There are two other requirements under Article 805 which were
not fully satisfied by the will in question. We need not discuss
them at length, as they are no longer material to the
disposition of this case. The provision requires that the testator
and the instrumental witnesses sign each and every page of the
will on the left margin, except the last; and that all the pages
shall be numbered correlatively in letters placed on the upper
part of each page. In this case, the decedent, unlike the
witnesses, failed to sign both pages of the will on the left margin,
her only signature appearing at the so-called "logical end"44 of
the will on its first page. Also, the will itself is not numbered
correlatively in letters on each page, but instead numbered with
Arabic numerals.
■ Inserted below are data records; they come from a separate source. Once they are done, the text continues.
/-- The outcome of a translation for the issuing unit (R340): a miss at TL 1 or above, or on an entry answered FAIL,
raises XLATE; a denial or a malformed entry reports and raises XLATE. -/
def State.resolve (s : State) (sh : AccShape) (va : Nat) (x : State × Xl) : State × LaneOut :=
  let die := s.crew.socket
  match x.2 with
  | .ok pa a => x.1.placeCheck sh va pa a
  | .denied => (x.1.report die s.ctx.id va 4 sh.src, .fail 3 .xlate va)
  | .malformed => (x.1.report die s.ctx.id va 5 sh.src, .fail 3 .xlate va)
  | m => if s.self.seenTl ≠ 0 then (x.1, .fail 3 .xlate va) else (x.1, .miss m)

/-- The key of a lane's page was answered FAIL (R347). -/
def State.failedKey (s : State) (va : Nat) (k : AccKind) : Bool :=
  s.self.cur.failed.contains ⟨s.crew.socket, s.ctx.id, va / 65536 * 65536, k == .write⟩

/-- A plain address translated for one access (R114, R225). -/
def State.laneAt (s : State) (sh : AccShape) (va : Nat) : State × LaneOut :=
  if s.failedKey va sh.kind then (s, .fail 3 .xlate va)
  else s.resolve sh va (s.translate s.ctx sh.kind va)

/-- An offset through a translation register (R115): below LIMIT the frame serves, unless it is a write on a migrating
page. -/
def State.laneVia (s : State) (sh : AccShape) (t : TransReg) (x : Nat) : State × LaneOut :=
  let va := t.base + x
  if s.failedKey va sh.kind then (s, .fail 3 .xlate va)
  else if x < t.limit ∧ !(sh.kind == .write && t.attr.mig) then
    s.resolve sh va (s, if t.attr.denies sh.kind then .denied else .ok (t.frame + x) t.attr)
  else s.resolve sh va (s.translate s.ctx sh.kind va)

/-- The lanes of a list of (lane, address) translated in order. -/
def State.lanesBy (f : State → Nat → State × LaneOut) : List (Nat × Nat × Nat) → State → State × List LaneAcc
  | [], s => (s, [])
  | (n, va, key) :: ls, s =>
    let r := f s key
    let rest := State.lanesBy f ls r.1
    (rest.1, ⟨n, va, r.2⟩ :: rest.2)

/-- The failed check that comes first, in its lowest lane (R227): stage, cause, TVAL. -/
def worst (l : List LaneAcc) : Option (Nat × Cause × Nat) :=
  l.foldl (fun b a => match a.out, b with
    | .fail st c v, none => some (st, c, v)
    | .fail st c v, some (st', c', v') => if st < st' then some (st, c, v) else some (st', c', v')
    | _, b => b) none

/-- The mask of the lanes that satisfy a test. -/
def lanesWhere (l : List LaneAcc) (f : LaneAcc → Bool) : Mask :=
  (l.filter f).foldl (fun m a => m ||| Mask.one a.lane) 0

/-- The lane found its place. -/
def LaneAcc.isOk (a : LaneAcc) : Bool := match a.out with | .ok _ _ _ => true | _ => false
/-- The lane missed in translation. -/
def LaneAcc.isMiss (a : LaneAcc) : Bool := match a.out with | .miss _ => true | _ => false

/-- The missed lanes joined to the merge table (R228, R342), as a miss at TL 0. -/
def State.joinLanes (s : State) (k : AccKind) (src : Nat) : List LaneAcc → State × List MergeKey
  | [] => (s, [])
  | a :: as =>
    match a.out with
    | .miss x =>
      let r := s.joinMerge s.crew.socket s.ctx.id a.va k (missKind k x) src
      let rest := State.joinLanes r.1 k src as
      (rest.1, (r.2 ++ rest.2).eraseDups)
    | _ => State.joinLanes s k src as

/-- The merge entries that a wait awaits. -/
def Wait.keys : Wait → List MergeKey
  | .parked l => l
  | .stuck l => l
  | .fetch l => l
  | _ => []

/-- A wait on merge entries; with none registered the group is parked with nothing to answer, and the instruction issues
again (R342). -/
def Wait.onKeys (ks : List MergeKey) : Wait := if ks.isEmpty then .stuck [] else .parked ks

/-- The unit parked at its instruction until the missed lanes' entries are answered; those lanes alone execute again
(R228). In a run the whole run executes again (R34). -/
def State.parkOn (s : State) (k : AccKind) (l : List LaneAcc) : Exit :=
  let r := s.joinLanes k srcGroup l
  .wait (r.1.mapCur fun p => { p with only := some (lanesWhere l LaneAcc.isMiss) }) (Wait.onKeys r.2)

/-- The unit parked at its instruction until the missed lanes of a queue entry are answered; the whole instruction
executes again (R121, R228). -/
def State.parkWhole (s : State) (k : AccKind) (l : List LaneAcc) (src : Nat := srcGroup) : Exit :=
  let r := s.joinLanes k src l
  .wait r.1 (Wait.onKeys r.2)

/-- A store that found the replay queue full, parked until its entries are answered or an entry of the queue drains; in a run the
whole run executes again (R34, R343). -/
def Exit.untilDrained (e : Exit) : Exit :=
  match e with
  | .wait t w => .wait t (if t.self.inRun then w else .stuck w.keys)
  | x => x

/-- The size code of a pushed .e entry whose first page has not been found: its elements have at most four bytes (R121). -/
abbrev unsized : Nat := 8

/-- The addresses that a lane of a queued store may write. While the element size of an entry is not known, its lanes hold the
entry's address, and reach at most four bytes for each lane further (R121). -/
def Replay.places (r : Replay) (l : ReplayLane) : List Nat :=
  if r.size = unsized then [l.va, (l.va + 4 * l.lane) % 2 ^ 64] else [l.va]

/-- A page of some lane holds a queued store (R142). -/
def Agent.queuedPage (a : Agent) (vas : List Nat) : Bool :=
  a.replay.any fun r => r.lanes.any fun l => (r.places l).any fun p => vas.any fun v => v / 65536 == p / 65536

/-- The end of an access of which the lanes that passed have been performed in `s` (R227, R228): the first failed check
traps; else the missed lanes park the unit; else the instruction is done. -/
def State.finishLanes (s : State) (k : AccKind) (todo : Mask) (l : List LaneAcc) : Exit :=
  match worst l with
  | some (_, c, v) =>
    .trap s (Trap.at c v (if s.self.inRun then todo else todo &&& ~~~ lanesWhere l LaneAcc.isOk))
  | none => if l.any LaneAcc.isMiss then s.parkOn k l else .done s

/-- The signed offset of a lane in its translation register is refused (R115, R114). -/
def TransReg.outside (t : TransReg) (x : Int) : Bool :=
  decide (x < 0) || decide ((t.hbound : Int) ≤ x) || decide (2 ^ 56 ≤ t.base + x.toNat)

/-- BASE + x as a 64-bit address. -/
def TransReg.addr (t : TransReg) (x : Int) : Nat := (BitVec.ofInt 64 (t.base + x)).toNat

/-- Checks 1 and 2 of R227 for offsets through a translation register, every lane before any is performed. -/
def TransReg.preCheck (t : TransReg) (width : Nat) (xs : List (Nat × Int)) (w : Word) (m : Mask) : Option Trap :=
  if !t.valid then some (Trap.at .illegalOperand (operandVal w 4) m)
  else
    match xs.find? fun c => t.outside c.2 with
    | some c => some (Trap.at .xlate (t.addr c.2) m)
    | none => (xs.find? fun c => (t.base + c.2.toNat) % width != 0).map fun c =>
        Trap.at .misaligned (t.addr c.2) m

/-- Checks 1 and 2 of R227 for scratchpad offsets against the sizes of the gangs addressed (R104, R105). -/
def scrPreCheck (sizes : List Nat) (width : Nat) (xs : List (Nat × Nat)) (m : Mask) : Option Trap :=
  match xs.find? fun c => sizes.any fun z => decide (z ≤ c.2) with
  | some c => some (Trap.at .xlate c.2 m)
  | none => (xs.find? fun c => c.2 % width != 0).map fun c => Trap.at .misaligned c.2 m

/-- A poisoned scratchpad sector among the offsets (R374, R380). -/
def Gang.poisonCheck (x : Gang) (xs : List (Nat × Nat)) (m : Mask) : Option Trap :=
  (xs.find? fun c => x.pois.contains (c.2 / 256)).map fun c => Trap.at .eccUe c.2 m

/-- The raw bits and scale of the element at a place (R61, R117). -/
def State.elemAt (s : State) (va pa ca : Nat) (a : Attr) : Elem :=
  ⟨a.fmt, a.geom, leNat (s.loadBytes ca (elemSize a.fmt)),
   ((scaleAt va pa a).map fun c => (s.loadByte c).toNat).getD 0⟩

/-! ### The replay queue (R142) -/

/-- One more store in the replay queue. -/
def State.enqueueReplay (s : State) (w : Word) (wide : Bool) (l : List LaneAcc) (data : Nat → List Byte)
    (src : Nat := srcGroup) (size : Nat := 0) : State :=
  let r := s.joinLanes .write src l
  r.1.mapSelf fun a => { a with replay := a.replay ++ [
    { word := w, pfx := a.cur.pfx, wide := wide, ver := a.version.active, size := size
      lanes := (l.filter LaneAcc.isMiss).map fun c => ⟨c.lane, c.va, data c.lane⟩
      keys := r.2 }] }

/-- The end of a store whose passed lanes have been performed in `s`: missed lanes enter the replay queue, or, when it is
full, park the group until an entry drains (R142, R343); a miss in a run rolls it back (R228). -/
def State.finishStore (s : State) (w : Word) (wide : Bool) (todo : Mask) (l : List LaneAcc) (data : Nat → List Byte) :
    Exit :=
  match worst l with
  | some _ => s.finishLanes .write todo l
  | none =>
    if !l.any LaneAcc.isMiss then .done s
    else if s.self.inRun ∨ 16 ≤ s.self.replay.length then (s.parkOn .write l).untilDrained
    else .done (s.enqueueReplay w wide l data)

end Sys2Proof.Machine
end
There is a line of thought that has disabused
the notion that these two requirements be construed as
mandatory.45 Taken in isolation, these omissions, by themselves,
may not be sufficient to deny probate to a will. Yet even as these
omissions are not decisive to the adjudication of this case, they
need not be dwelt on, though indicative as they may be of a
general lack of due regard for the requirements under Article
805 by whoever executed the will.
All told, the string of mortal defects which the will in question
suffers from makes the probate denial inexorable.